I do not think that we should spend a great deal of time in lamentation over the children whose lives have been snuffed out by the barbaric practice of therapeutic abortion. They passed from their lives quickly in this world and have gone into the hands of the Lord of Life and Mercy for all eternity. We must make it clear too, that many who have sought to have practiced on themselves therapeutic abortion are in many instances driven to it by persons heedless of their welfare, or by well- meaning but inept parents or guardians who regard abortion as a solution and not as what it is — an immense problem. There are some, I think few, largely given over to immoral lives who regard abortion as a good, but their number is not great.
What we have to remember is that violence breeds violence. When we tolerate unjust attacks upon the tiniest innocents among us, we habituate ourselves to violence. And so we have allowed these barbaric practices to corrupt our laws, our medical practice, and even our ordinary lives. How accustomed we have become to the immense loss of life in our wars throughout the world! Those who have killed millions under their mother’s hearts cannot be expected to balk at a mere few thousand killed in Afghanistan, in Iraq, in Somalia, in Darfur, in Bosnia, in Madrid, in London, in Baghdad, in Beirut, in Washington, in New York. The violence of abortion coarsens the lives of all of us.
Once it was said, “… for all who take the sword will perish by the sword.” (Matthew 26:52) So we see the rise in the number of predations among youth, even among the youngest, the rise of domestic violence. We speak of road rage as a common thing. It is true what the theologians have said, that sin darkens the intellect, and weakens the will. Having sown the wind of abortion we now reap the whirlwind. This appears in every quarter of our culture and on every day. And that just from the first of the “sacraments of death” of our secular human culture.
The toleration of sexual perversions among inverts, widespread contraception, easy access to “no fault” divorce, the killing of the elderly, radical feminism, embryonic stem cell research — all of these things defile and debase our human nature and our human destiny. Should we cry out with the prophet “To the mountains, ‘Cover us,’ and to the hills, ‘Fall on us’” (Hosea: 10:8), lest other peoples see and, God forbid, imitate us?
I ran across, in one parish, prayers of the faithful with the intention that “we pray for those who work and demonstrate for the cause of life and the unborn, the aged and the defected, that they may persevere in spite of the ridicule they receive sometimes, even from pastors and priests.” I shudder to think that might be true. We know from the sad experience of recent years that some Catholics (even among priests) are so warped and perverted from their Catholic vocation, that they are capable of enormities. But, they should know that it was no prelate or bishop or pope that said, “Suffer the little children to come to me and do not hinder them” (Matthew 19:14). The Invisible Head of the Church will one day come to judge the living and the dead and the world by fire, particularly those who have either by acts of omission or commission, destroyed innocent human life.

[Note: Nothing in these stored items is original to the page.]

/-! ### Decoding: every constructor, from a word written out from 30_encoding R46, R47, R49 -/

theorem test_decode_nop : decode 0b000_00000 = .nop := by decide
theorem test_decode_start : decode 0b001_00000 = .start := by decide
theorem test_decode_push : decode 0b010_10110 = .push 22 := by decide
theorem test_decode_end : decode 0b011_00000 = .finish := by decide
theorem test_decode_reserved0101 : decode 0b000_00001 = .reserved0101 := by decide
theorem test_decode_reserved0203 : decode 0b000_00011 = .reserved0203 3 := by decide
theorem test_decode_reserved0407 : decode 0b000_00100 = .reserved0407 4 := by decide
theorem test_decode_reserved080F : decode 0b000_01111 = .reserved080F 15 := by decide
theorem test_decode_reserved101F : decode 0b000_10000 = .reserved101F 16 := by decide
theorem test_decode_reserved2121 : decode 0b001_00001 = .reserved2121 := by decide
theorem test_decode_reserved2223 : decode 0b001_00010 = .reserved2223 2 := by decide
theorem test_decode_reserved2427 : decode 0b001_00111 = .reserved2427 7 := by decide
theorem test_decode_reserved282F : decode 0b001_01000 = .reserved282F 8 := by decide
theorem test_decode_reserved303F : decode 0b001_11111 = .reserved303F 31 := by decide
theorem test_decode_reserved6161 : decode 0b011_00001 = .reserved6161 := by decide
theorem test_decode_reserved6263 : decode 0b011_00010 = .reserved6263 2 := by decide
theorem test_decode_reserved6467 : decode 0b011_00101 = .reserved6467 5 := by decide
theorem test_decode_reserved686F : decode 0b011_01001 = .reserved686F 9 := by decide
theorem test_decode_reserved707F : decode 0b011_10001 = .reserved707F 17 := by decide
theorem test_decode_reserved80FF : decode 0b100_11010 = .reserved80FF 4 26 := by decide

/-- 30_encoding R55: `PUSH 22` is the word `56`. -/
theorem test_encode_push : encode (.push 22) = 0x56 := by decide
/-- 30_encoding R54: nothing but 8 bits is a command word. -/
theorem test_table_word : decodeTableWord 8 0x56 = some (.push 22) ∧ decodeTableWord 16 0x56 = none ∧
    decodeTableWord 8 0x156 = none := by decide

/-! ### Ill-formed terms, one for each check of `Instr.wellFormed` (both ends of the row's range) -/

theorem test_illformed_0203 : (Instr.reserved0203 1).wellFormed = false ∧ (Instr.reserved0203 4).wellFormed = false := by
  decide
theorem test_illformed_0407 : (Instr.reserved0407 3).wellFormed = false ∧ (Instr.reserved0407 8).wellFormed = false := by
  decide
theorem test_illformed_080F : (Instr.reserved080F 7).wellFormed = false ∧ (Instr.reserved080F 16).wellFormed = false := by
  decide
theorem test_illformed_101F : (Instr.reserved101F 15).wellFormed = false := by decide
theorem test_illformed_2223 : (Instr.reserved2223 0).wellFormed = false ∧ (Instr.reserved2223 4).wellFormed = false := by
  decide
theorem test_illformed_2427 : (Instr.reserved2427 3).wellFormed = false ∧ (Instr.reserved2427 8).wellFormed = false := by
  decide
theorem test_illformed_282F : (Instr.reserved282F 7).wellFormed = false ∧ (Instr.reserved282F 16).wellFormed = false := by
  decide
theorem test_illformed_303F : (Instr.reserved303F 15).wellFormed = false := by decide
theorem test_illformed_6263 : (Instr.reserved6263 1).wellFormed = false ∧ (Instr.reserved6263 31).wellFormed = false := by
  decide
theorem test_illformed_6467 : (Instr.reserved6467 3).wellFormed = false ∧ (Instr.reserved6467 8).wellFormed = false := by
  decide
theorem test_illformed_686F : (Instr.reserved686F 7).wellFormed = false ∧ (Instr.reserved686F 16).wellFormed = false := by
  decide
theorem test_illformed_707F : (Instr.reserved707F 15).wellFormed = false := by decide
theorem test_illformed_80FF : (Instr.reserved80FF 3 0).wellFormed = false ∧ (Instr.reserved80FF 4 0).wellFormed = true := by
  decide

It is the duty of every Catholic to support the work of the parish Pro-Life directors and commissions and to work for the extirpation from our society of all those who in any way foster or promote these things. I wholeheartedly endorse the activities of our Pro-Life Office in the sure and certain knowledge that divine justice will not allow those who act against human life to prosper. These unholy sacraments of our secular culture are the seeds of the destruction of our nation.
Think for yourself: what nation that kills its young, perverts marriage, prevents new life, and destroys the family, kills those deemed useless, makes the war of the sexes into a real war, and manipulates the genetic basis of human nature, can long endure?